Exercise directions: Find the line with "(s.phase = .starting" and the line with "State.reset.guardTime = 0" in the entries below; output exactly those two lines, every line between them, and no others.

*** Opening Supplied material ***

-- ==== Sys2Proof/Certificates/Slice0/Obligations.lean ====
section
/-!
DEFINITION. The statements for the provers. A state after a command is written as the state the rules
give, brought up to date by `State.drive` (R147, R168, R187), whose effect `LinesLevels` states.
-/

open Sys2Proof Sys2Proof.Machine

/-! ## The machine -/

/-- A step runs the command at the front of the queue. -/
def Obligations.QueueFrontStep : Prop :=
  ∀ (c : Instr) (rest : List Instr) (s : State),
    step { s with pending := c :: rest } = exec c { s with pending := rest }

/-- How guard time passes (R1). On an empty queue a timer whose end guard time has reached expires, and
with none one millisecond passes and wraps; while RESET is asserted nothing does (R25): the model's choice
(log entry 2). No step but a start lets guard time pass the end of a running timer. Which timers run, and
which command is the expiry of each. -/
def Obligations.EmptyQueueTick : Prop :=
  (∀ s : State, s.pending = [] →
    ((∃ k, s.phase = .held k) → step s = .next s) ∧
    ((∀ k, s.phase ≠ .held k) →
      (∀ x ∈ s.runningTimers, (s.guardTime - x.2.started).toNat < x.2.length) →
      step s = .next { s with guardTime := s.guardTime + 1 }) ∧
    (∀ x ∈ s.runningTimers, x.2.length ≤ (s.guardTime - x.2.started).toNat →
      ∃ y ∈ s.runningTimers,
        y.2.length ≤ (s.guardTime - y.2.started).toNat ∧ step s = exec y.1 s)) ∧
  (∀ s t : State, step s = .next t →
    (∀ rest, s.pending ≠ .powerOn :: rest ∧ s.pending ≠ .lineReset :: rest) →
    (∀ x ∈ s.runningTimers, x.2.length < 2 ^ 32 ∧
      (s.guardTime - x.2.started).toNat ≤ x.2.length) →
    ∀ x ∈ s.runningTimers, (t.guardTime - x.2.started).toNat ≤ x.2.length) ∧
  (∀ (s : State) (c : Instr) (tm : Timer),
    (s.phase = .running → ((c, tm) ∈ s.runningTimers ↔
      (∃ u k, s.ticket u = some k ∧
        (c = .validityTimerExpiry u ∧ tm = k.validity ∨ c = .quietTimerExpiry u ∧ tm = k.quiet)) ∨
      (∃ u : Tester, c = .gapTimerExpiry u ∧
        ((∃ a, s.memory.lanes[u] = .assembling a ∧ tm = a.gap) ∨
          ∃ b n, s.memory.lanes[u] = .discarding b n tm)) ∨
      (∃ e ∈ s.delivery.queue, c = .queueWaitExpiry e.tester e.tag ∧ tm = e.wait) ∨
      (∃ v, s.delivery.service = some v ∧ v.limit = some tm ∧ c = .serviceLimitExpiry) ∨
      (∃ o, s.fence.stop = some o ∧ tm = o.limit ∧ c = .stopLimitExpiry) ∨
      (∃ r ∈ s.hold.view, (r.holdTimer = some tm ∧ c = .holdTimerExpiry r.id) ∨
        ∃ q, r.sponsor = some q ∧ (q.window = some tm ∧ c = .windowTimerExpiry r.id ∨
          q.leaseTimer = some tm ∧ c = .leaseTimerExpiry r.id)))) ∧
    (s.phase = .starting → ((c, tm) ∈ s.runningTimers ↔
      c = .loaderRetryWaitExpiry ∧ ∃ n, s.loader = .waiting n tm)) ∧
    (s.phase ≠ .running → s.phase ≠ .starting → s.runningTimers = []))

/-- Every command has a next state in every state, and leaves the queue of commands as it stands. -/
def Obligations.EveryCommandAnswers : Prop :=
  ∀ (c : Instr) (s : State), ∃ t : State, exec c s = .next t ∧ t.pending = s.pending

/-- The values after POWER_ON that the chapters give, in the state at its start (R1, R17, R26, R33, R34,
R45, R67, R74, R81, R96, R136, R138, R144, R150, R156, R160, R167, R168, R173, R180, R182, R188, R189,
R191, R192). -/
def Obligations.ResetValues : Prop :=
  State.reset.guardTime = 0 ∧ State.reset.phase = .starting ∧
  State.reset.pins.fault = false ∧ State.reset.pins.attn = false ∧
  State.reset.bus.mode = .disabled ∧ State.reset.bus.rxFifo = [] ∧ State.reset.bus.txQueue = [] ∧
  State.reset.membership.state = .offline ∧ State.reset.membership.outstanding = [] ∧
  State.reset.membership.presentOwed = false ∧
  (∀ d : Domain, State.reset.membership.roster[d] = ⟨.absent, none, none, none⟩) ∧
  (∀ t : Tester, State.reset.admissions[t] = ⟨none, .none⟩) ∧
  (∀ k : Fin 4, State.reset.slots[k] = .empty) ∧
  State.reset.hold.view = [] ∧ State.reset.hold.reservations = [] ∧ State.reset.hold.nextSeq = 0 ∧
  State.reset.memory.free = 96 ∧ (∀ t : Tester, State.reset.memory.lanes[t] = .free) ∧
  State.reset.memory.replies = [] ∧
  State.reset.delivery.queue = [] ∧ State.reset.delivery.lastStamp = 0 ∧
  State.reset.delivery.service = none ∧
  State.reset.fence.fenced = false ∧ State.reset.fence.causes = 0 ∧ State.reset.fence.stop = none ∧
  State.reset.fence.current = none ∧ State.reset.fence.prior = none ∧
  State.reset.fence.marker = false ∧
  State.reset.link.notices = [] ∧ State.reset.link.lost = false ∧
  State.reset.link.conditions = ⟨.unknown, .unknown, .unknown, .unknown, .unknown⟩ ∧
  (∀ i : Fin 512, State.reset.trail.entries[i] = none) ∧ State.reset.trail.index = 0 ∧
  State.reset.trail.wrapped = false ∧ State.reset.trail.mode = .recording ∧
  State.reset.trail.skipped = 0 ∧ (∀ k : Fin 25, State.reset.trail.counters[k] = 0) ∧
  State.reset.trail.capture = none

/-- What the end of every command drives: FAULT, ATTN and the service-wanted indication, and nothing
else (R147, R168, R187). -/
def Obligations.LinesLevels : Prop :=
  ∀ s : State,
    (s.drive.pins.fault = true ↔ s.fence.fenced = true ∨ s.phase = .unconfigured) ∧
    (s.drive.delivery.serviceWanted = true ↔ ∃ e ∈ s.delivery.queue, s.eligible e = true) ∧
    (s.drive.pins.attn = true ↔
      s.phase = .running ∧ (s.link.notices ≠ [] ∨ ∃ e ∈ s.delivery.queue, s.eligible e = true)) ∧
    s.drive = { s with
      delivery := { s.delivery with serviceWanted := s.drive.delivery.serviceWanted }
      pins := { s.pins with fault := s.drive.pins.fault, attn := s.drive.pins.attn } }

/-! ## Invariants -/

/-- Every invariant below holds at reset. -/
def Obligations.InvariantsAtReset : Prop :=
  State.reset.linesFollow = true ∧ State.reset.poolWhole = true ∧ State.reset.fifoBounded = true ∧
  State.reset.txBounded = true ∧ State.reset.viewSound = true ∧ State.reset.viewCompatible = true ∧
  State.reset.queueKeyed = true ∧ State.reset.repliesBounded = true ∧ State.reset.effectingNamed = true ∧
  State.reset.fenceSound = true ∧ State.reset.stopSound = true ∧ State.reset.queueServed = true

/-- Every step leaves FAULT, ATTN and the service-wanted indication at the levels the state calls for. -/
def Obligations.LinesFollowKept : Prop :=
  ∀ s t : State, s.linesFollow = true → step s = .next t → t.linesFollow = true

/-- Every step keeps the block pool whole: free blocks and held blocks number 96, and requests hold at
most 88. -/
def Obligations.PoolWholeKept : Prop :=
  ∀ s t : State, s.poolWhole = true → step s = .next t →
    t.poolWhole = true ∧ t.memory.free + t.heldBlocks = 96 ∧ t.requestBlocks ≤ 88

/-- Every step keeps the receive FIFO at 32 frames at most, with a place for the echo of a frame under
way, and the transmit queue at 24 entries at most, 16 of them tester-bound. -/
def Obligations.BusQueuesBounded : Prop :=
  ∀ s t : State, step s = .next t →
    (s.fifoBounded = true → t.fifoBounded = true) ∧ (s.txBounded = true → t.txBounded = true)

/-- Every step keeps the local view sound: ascending ids, 24 places, the fields of R74 to R77, every
record occupying; and, with a sound view, every two of its records in compatible classes. -/
def Obligations.ViewSoundKept : Prop :=
  (∀ s t : State, s.viewSound = true → step s = .next t → t.viewSound = true) ∧
  (∀ s t : State, s.viewSound = true → s.viewCompatible = true → step s = .next t →
     t.viewCompatible = true)

/-- Every step keeps the delivery queue in its bounds, with no tester and tag twice among assemblies,
queued entries and the request in service; the reply list at 16 answers; and a claim named by every
effecting request. -/
def Obligations.RequestsKeyed : Prop :=
  ∀ s t : State, step s = .next t →
    (s.queueKeyed = true → t.queueKeyed = true) ∧
    (s.repliesBounded = true → t.repliesBounded = true) ∧
    (s.effectingNamed = true → t.effectingNamed = true)

/-- Every step keeps it so: a fence cause stands only while FENCED, and while FENCED no effecting request
is queued or in service; and, with that, the stop order and the notice queue are sound together. -/
def Obligations.FenceAndStopKept : Prop :=
  (∀ s t : State, s.fenceSound = true → step s = .next t → t.fenceSound = true) ∧
  (∀ s t : State, s.fenceSound = true → s.stopSound = true → step s = .next t → t.stopSound = true)

/-- Every queued entry that names a claim names a record of its tester, homed here, PENDING or HELD;
with a sound view every step keeps it so. -/
def Obligations.QueueServedKept : Prop :=
  ∀ s t : State, s.viewSound = true → s.queueServed = true → step s = .next t → t.queueServed = true

/-! ## What no other command changes -/

/-- Only a start and the reading of an image change the configuration; only a start changes the start
kind; and only a start and the expiry of a timer set guard time (the model's choice, log entries 2 and 3:
another command takes none). The standing reply slots and the
condition set are the ECU's: beside a start, only SLOT_LOAD and SLOT_CLEAR change a slot, and only
CONDITIONS changes the set. A link command changes neither the admission table nor the roster, the domain
state or the configuration (R177). -/
def Obligations.ConfigurationAndEcuFrame : Prop :=
  (∀ (c : Instr) (s t : State), exec c s = .next t → c ≠ .powerOn → c ≠ .lineReset →
     t.startKind = s.startKind ∧
     ((∀ bytes, c ≠ .imageReadDone bytes) → t.config = s.config) ∧
     (timerExpiry c = false → t.guardTime = s.guardTime)) ∧
  (∀ (c : Instr) (s t : State), exec c s = .next t → c ≠ .powerOn → c ≠ .lineReset →
     ((∀ data, c ≠ .slotLoad data ∧ c ≠ .slotClear data) → t.slots = s.slots) ∧
     ((∀ data, c ≠ .conditions data) → t.link.conditions = s.link.conditions) ∧
     (linkRow c = true →
       t.admissions = s.admissions ∧ t.membership.roster = s.membership.roster ∧
         t.fence.fenced = s.fence.fenced ∧ t.fence.causes = s.fence.causes ∧ t.config = s.config))

/-- Beside a start, an admission entry changes only at the expiry of its timers and at the passage of a
received frame of its tester. -/
def Obligations.AdmissionsFrame : Prop :=
  ∀ (c : Instr) (s t : State) (u : Tester), exec c s = .next t → c ≠ .powerOn → c ≠ .lineReset →
    t.admissions[u] ≠ s.admissions[u] →
      c = .validityTimerExpiry u ∨ c = .quietTimerExpiry u ∨
      (((testerRow c).isSome = true ∨ c = .refreshOnlyPassage) ∧
        ∃ (e : RxEntry) (rest : List RxEntry), s.phase = .running ∧ s.bus.rxFifo = e :: rest ∧
          e.echo = false ∧ testerOf e.frame.source = some u)

/-- Beside a start, the replicated fields of the view change only at the passage of a guard-to-guard
frame (R79). -/
def Obligations.ReplicatedFrame : Prop :=
  ∀ (c : Instr) (s t : State), exec c s = .next t → c ≠ .powerOn → c ≠ .lineReset →
    guardRow c = none →
      t.hold.view.map Record.replicated = s.hold.view.map Record.replicated

/-- The domain state changes only at a fence cause, a LIFT, an acceptance or a POWER_ON; the PRIOR
incident changes only where an incident was OPEN, or at a start; and only TAKE sets the marker. -/
def Obligations.FenceFrame : Prop :=
  ∀ (c : Instr) (s t : State), exec c s = .next t → c ≠ .powerOn → c ≠ .lineReset →
    ((t.fence.fenced ≠ s.fence.fenced) →
      c = .fenceLineAssertion ∨ c = .fenceFramePassage ∨ c = .liftPassage ∨ c = .stopLimitExpiry ∨
        ∃ bytes, c = .imageReadDone bytes) ∧
    ((∀ bytes, c ≠ .imageReadDone bytes) → t.fence.prior ≠ s.fence.prior →
      ∃ i, s.fence.current = some i ∧ i.status = .opened) ∧
    (t.fence.marker = true → s.fence.marker = true ∨ ∃ data, c = .take data)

*** Closing Supplied material ***

Your response:
    (s.phase = .starting → ((c, tm) ∈ s.runningTimers ↔
      c = .loaderRetryWaitExpiry ∧ ∃ n, s.loader = .waiting n tm)) ∧
    (s.phase ≠ .running → s.phase ≠ .starting → s.runningTimers = []))

/-- Every command has a next state in every state, and leaves the queue of commands as it stands. -/
def Obligations.EveryCommandAnswers : Prop :=
  ∀ (c : Instr) (s : State), ∃ t : State, exec c s = .next t ∧ t.pending = s.pending

/-- The values after POWER_ON that the chapters give, in the state at its start (R1, R17, R26, R33, R34,
R45, R67, R74, R81, R96, R136, R138, R144, R150, R156, R160, R167, R168, R173, R180, R182, R188, R189,
R191, R192). -/
def Obligations.ResetValues : Prop :=
  State.reset.guardTime = 0 ∧ State.reset.phase = .starting ∧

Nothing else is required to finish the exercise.